> [The task] Your task is to set down the line containing "(w = 0x0100000000000000 →" and every later line of the entries, word for word, including the last.

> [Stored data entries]
--- START ---
-- ==== Sys2Proof/Certificates/Slice0/Obligations.lean ====
section
/-! DEFINITION. The statements for the provers, from the numbered rules of spec/. -/

open Sys2Proof Sys2Proof.Machine

/-! ## Encoding (30_encoding.md) -/

/-- R78, R80, R81, R83: no operand bit is dropped; every command comes back from its word. -/
def Obligations.DecodeInvertsEncode : Prop :=
  ∀ i : Instr, decode (encode i) = .ok i

/-- R82, R83: no word has two spellings; a word that decodes is the word of its command. -/
def Obligations.EncodeInvertsDecode : Prop :=
  ∀ (w : CommandWord) (i : Instr), decode w = .ok i → encode i = w

/-- R83: a word is the command X exactly when w & mask(X) = match(X) and, for SETW and SETMODE, the field value is
legal. The masks and matches are those R83 prints. -/
def Obligations.WordIsCommandExactlyOnMaskMatch : Prop :=
  ∀ (p : Params) (w : CommandWord), ∀ row ∈ maskTable,
    (∃ i, decode w = .ok i ∧ i.opcode = row.1 ∧ i.wellFormed p = true) ↔
      (w &&& row.2.1 = row.2.2 ∧
        (row.1 = .setw → 1 ≤ (w.extractLsb' 0 16).toNat ∧ (w.extractLsb' 0 16).toNat ≤ p.maxWidth) ∧
        (row.1 = .setmode → (w.extractLsb' 0 3).toNat ≤ 4))

/-- Words written out from R80 and R81, one for each family and operand form (a sanity statement). -/
def Obligations.SpecWordsDecode : Prop :=
  decode 0x0000000000000000 = .ok .nop ∧
  decode 0x1000000000000180 = .ok (.setw 384) ∧
  decode 0x1100000000000003 = .ok (.setmode 3) ∧
  decode 0x1200000000000002 = .ok (.setcmp false true) ∧
  decode 0x13000000FFFFFFFF = .ok (.setfw (-1)) ∧
  decode 0x2000000000000003 = .ok (.tlbegin 3) ∧
  decode 0x210000000000000A = .ok (.tldata 10) ∧
  decode 0x31000000000001FF = .ok (.pix 255 true) ∧
  decode 0x4100000000000000 = .ok .builda

/-- R79: with FAULT = 0 the checks are made in order and the first that fails raises ILLEGAL_COMMAND with info 1, 2, 3
or 4; the faulting word is consumed. The opcodes and must-be-zero bits are those of R83's table. -/
def Obligations.DecodeChecksRaiseInOrder : Prop :=
  ∀ (s : State) (w : CommandWord) (rest : List HostInput),
    s.input = .command w :: rest → s.fault = false →
    let opc := w.extractLsb' 56 8
    let after := { s with input := rest }
    ((∀ row ∈ maskTable, row.2.2.extractLsb' 56 8 ≠ opc) → step s = .next (faulted after opc 6 1)) ∧
    (∀ row ∈ maskTable, row.2.2.extractLsb' 56 8 = opc →
      (w.extractLsb' 32 24 ≠ 0 → step s = .next (faulted after opc 6 2)) ∧
      (w.extractLsb' 32 24 = 0 → (w &&& row.2.1).extractLsb' 0 32 ≠ 0 → step s = .next (faulted after opc 6 3)) ∧
      (w &&& row.2.1 = row.2.2 → row.1 = .setw →
        ¬(1 ≤ (w.extractLsb' 0 16).toNat ∧ (w.extractLsb' 0 16).toNat ≤ s.params.maxWidth) →
        step s = .next (faulted after opc 6 4)) ∧
      (w &&& row.2.1 = row.2.2 → row.1 = .setmode → 4 < (w.extractLsb' 0 3).toNat →
        step s = .next (faulted after opc 6 4)))

/-- R85, R86: the assembler never truncates. Every form that carries a value, the four pseudo-instructions among them,
is accepted exactly when each number written is the value of its field (and in the range R85 writes beside it: log 12), and
the commands it makes carry those numbers; every command of an accepted form is legal; a mode name stands for its number. -/
def Obligations.AssemblerNeverTruncates : Prop :=
  ∀ (p : Params) (is : List Instr),
    (∀ name ops, assembleForm p name ops = some is → ∀ i ∈ is, i.wellFormed p = true) ∧
    (∀ v : Int,
      (assembleForm p "SETW" [v] = some is ↔
        ∃ w : BitVec 16, (w.toNat : Int) = v ∧ 1 ≤ w.toNat ∧ w.toNat ≤ p.maxWidth ∧ is = [.setw w]) ∧
      (assembleForm p "SETMODE" [v] = some is ↔
        ∃ m : BitVec 3, (m.toNat : Int) = v ∧ m.toNat ≤ 4 ∧ is = [.setmode m]) ∧
      (assembleForm p "SETFW" [v] = some is ↔ ∃ x : BitVec 32, x.toInt = v ∧ is = [.setfw x]) ∧
      (assembleForm p "SETFH" [v] = some is ↔ ∃ x : BitVec 32, x.toInt = v ∧ is = [.setfh x]) ∧
      (assembleForm p "TLBEGIN" [v] = some is ↔
        ∃ side : BitVec 16, (side.toNat : Int) = v ∧ 1 ≤ side.toNat ∧ side.toNat ≤ p.tileMaxSide ∧
          is = [.tlbegin side]) ∧
      (assembleForm p "TLDATA" [v] = some is ↔ ∃ d : Byte, (d.toNat : Int) = v ∧ is = [.tldata d]) ∧
      (assembleForm p "PIX" [v] = some is ↔ ∃ d : Byte, (d.toNat : Int) = v ∧ is = [.pix d false]) ∧
      (assembleForm p "PIXL" [v] = some is ↔ ∃ d : Byte, (d.toNat : Int) = v ∧ is = [.pix d true])) ∧
    (∀ u v : Int,
      (assembleForm p "SETCMP" [u, v] = some is ↔
        ∃ atkGe packLe : Bool, (atkGe.toNat : Int) = u ∧ (packLe.toNat : Int) = v ∧ is = [.setcmp atkGe packLe]) ∧
      (assembleForm p "SETFRAME" [u, v] = some is ↔
        ∃ w h : BitVec 32, w.toInt = u ∧ h.toInt = v ∧ is = [.setfw w, .setfh h])) ∧
    (∀ ops : List Int,
      (assembleForm p "ROWPIX" ops = some is ↔
        ∃ samples : List Byte, samples.map (fun b => (b.toNat : Int)) = ops ∧ samples ≠ [] ∧
          is = rowCommands samples) ∧
      (assembleForm p "TLOAD" ops = some is ↔
        ∃ (side : BitVec 16) (data : List Byte), (side.toNat : Int) :: data.map (fun b => (b.toNat : Int)) = ops ∧
          1 ≤ side.toNat ∧ side.toNat ≤ p.tileMaxSide ∧ data.length = side.toNat * side.toNat ∧
          is = .tlbegin side :: data.map Instr.tldata ++ [.tlend])) ∧
    ∀ m ∈ [("BAYER", 0), ("BLUE", 1), ("FS", 2), ("ATK", 3), ("PASS", 4)],
      assembleLine p ("SETMODE " ++ m.1).toList = some [.setmode m.2]

/-- R86: ROWPIX, SETFRAME and TLOAD expand to the command lists R86 gives, for every value their fields hold. -/
def Obligations.PseudoInstructionsExpand : Prop :=
  (∀ (p : Params) (samples : List Byte), samples ≠ [] →
    assembleForm p "ROWPIX" (samples.map fun b => (b.toNat : Int)) = some (rowCommands samples)) ∧
  (∀ (p : Params) (v : Byte), assembleForm p "PIXL" [(v.toNat : Int)] = some [.pix v true] ∧
    encode (.pix v true) = 0x3100000000000100 ||| v.setWidth 64) ∧
  (∀ (p : Params) (w h : BitVec 32), assembleForm p "SETFRAME" [w.toInt, h.toInt] = some [.setfw w, .setfh h]) ∧
  (∀ (p : Params) (side : BitVec 16) (data : List Byte), 1 ≤ side.toNat → side.toNat ≤ p.tileMaxSide →
    data.length = side.toNat * side.toNat →
    assembleForm p "TLOAD" ((side.toNat : Int) :: data.map fun b => (b.toNat : Int)) =
      some (.tlbegin side :: data.map Instr.tldata ++ [.tlend]))

/-! ## The step (R95, R207, R65, R220) -/

/-- R95: with FAULT = 0, a word that decodes and a transport that takes bytes, a step is exec of the decoded command on
the state whose channel has lost the word. -/
def Obligations.StepRunsDecodedCommand : Prop :=
  ∀ (s : State) (w : CommandWord) (rest : List HostInput) (i : Instr),
    s.input = .command w :: rest → s.fault = false → s.transportReady = true → decode w = .ok i →
    step s = exec i { s with input := rest }

/-- R65, R226 as the model has them (log 10): with a transport that takes no bytes, a command that would emit is held,
the state unchanged; any other command runs as if the transport were ready. -/
def Obligations.BlockedTransportHoldsTheCore : Prop :=
  ∀ (s t : State) (w : CommandWord) (rest : List HostInput) (i : Instr),
    s.input = .command w :: rest → s.fault = false → s.transportReady = false → decode w = .ok i →
    exec i { s with input := rest } = .next t →
    (t.out ≠ s.out → step s = .next s) ∧ (t.out = s.out → step s = .next t)

/-- R207, R208, R91: while FAULT = 1 every word other than 0x0100000000000000 is discarded, with no effect on any state,
and exactly 0x0100000000000000 resets the core; emitted bytes stay (R36). -/
def Obligations.FaultedCoreAcceptsSrstOnly : Prop :=
  ∀ (s : State) (w : CommandWord) (rest : List HostInput),
    s.input = .command w :: rest → s.fault = true →
    (w ≠ 0x0100000000000000 → step s = .next { s with input := rest }) ∧
    (w = 0x0100000000000000 →
      ∃ t, step s = .next t ∧ ResetFrom s t ∧ t.out = s.out ∧ t.input = rest)

/-- R216, R222: with no command the core waits and holds its state. The empty channel is the model's picture of it
(log 3). -/
def Obligations.EmptyChannelHoldsState : Prop :=
  ∀ s : State, s.input = [] → step s = .next s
--- END ---
> [Result for this exercise]
    (w = 0x0100000000000000 →
      ∃ t, step s = .next t ∧ ResetFrom s t ∧ t.out = s.out ∧ t.input = rest)

/-- R216, R222: with no command the core waits and holds its state. The empty channel is the model's picture of it
(log 3). -/
def Obligations.EmptyChannelHoldsState : Prop :=
  ∀ s : State, s.input = [] → step s = .next s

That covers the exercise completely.